EXERCISE
Would you please transcribe, exactly as written, the lines of the entries below starting at the one that holds "hand fails. -/" and ending at the one that holds "exact h.startupFailure hp", both included?

Source data

+ + + + + + +

theorem Working.startupPage (hu : s.startup.step ≠ .done) {l : Link} (hl : l.AtRest) (n : Nat) (data : List Byte) :
    Working ((s.withLink l).startupPage n data) := by
  unfold State.startupPage
  split
  · exact h.headerADone hp hr _ _
  · exact h.headerBDone hp hr hl _ _
  · unfold State.bodyPageRead
    dsimp only
    split
    · next hn =>
      exact h.readNext hp hr (u := { s.startup with
        buffer := some { s.startup.buffer.getD ⟨[], []⟩ with body := (s.startup.buffer.getD ⟨[], []⟩).body ++ data }
        runningSum := (s.startup.runningSum + wordSum data) % Config.two32 }) hu hn _ l
    · exact h.judgeBank hp hr (u := { s.startup with
        buffer := some { s.startup.buffer.getD ⟨[], []⟩ with body := (s.startup.buffer.getD ⟨[], []⟩).body ++ data }
        runningSum := (s.startup.runningSum + wordSum data) % Config.two32 }) hu hl _ _
  · next hdone => exact absurd hdone hu

theorem Working.startupFailure (hu : s.startup.step ≠ .done) {l : Link} (hl : l.AtRest) :
    Working (s.withLink l).startupFailure := by
  unfold State.startupFailure
  split
  · exact h.headerADone hp hr _ _
  · exact h.headerBDone hp hr hl _ _
  · exact h.bankFailed hp hr (u := s.startup) hu hl
  · next hdone => exact absurd hdone hu

end

/-! ### The ends of an operation (R161, R167) -/

section
variable {o : LinkOp} (hop : s.link.op = some o)
include hop

/-- R161: an operation of the start-up logic is in hand while start-up is under way alone. -/
theorem Working.startupOp (hc : o.client = .startup) :
    s.phase = .starting ∧ s.pins.resetN = false ∧ o.op.writes = false ∧ s.startup.step ≠ .done := by
  obtain ⟨-, hclient⟩ := h.engine.op o hop
  rwa [hc] at hclient

/-- R167: the operation in hand fails. -/
theorem Working.opFailed : Working (s.opFailed o) := by
  unfold State.opFailed
  rw [State.linkIdle_eq]
  split
  · next hc => exact h.attemptFailure ((h.engine.op o hop).inFlight hc).1 ⟨rfl, rfl, rfl⟩
  · next hc =>
    obtain ⟨hp, hr, -, hu⟩ := h.startupOp hop hc
    exact h.startupFailure hp hr hu ⟨rfl, rfl, rfl⟩

/-- R163, R164: the erase or program in hand completes. -/
theorem Working.writeDone (hwrites : o.op.writes = true) : Working (s.writeDone o) := by
  have hc : o.client = .snapshot := by
    cases hc : o.client with
    | snapshot => rfl
    | startup =>
      obtain ⟨-, -, hread, -⟩ := h.startupOp hop hc
      exact absurd (hwrites.symm.trans hread) (by decide)
  obtain ⟨hf, hphase⟩ := (h.engine.op o hop).inFlight hc
  rw [hwrites] at hphase
  unfold State.writeDone
  rw [State.linkIdle_eq]
  exact h.writeCompleted hf hphase hwrites _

+ + + + + + +

THE COMPLETED TASK
/-- R167: the operation in hand fails. -/
theorem Working.opFailed : Working (s.opFailed o) := by
  unfold State.opFailed
  rw [State.linkIdle_eq]
  split
  · next hc => exact h.attemptFailure ((h.engine.op o hop).inFlight hc).1 ⟨rfl, rfl, rfl⟩
  · next hc =>
    obtain ⟨hp, hr, -, hu⟩ := h.startupOp hop hc
    exact h.startupFailure hp hr hu ⟨rfl, rfl, rfl⟩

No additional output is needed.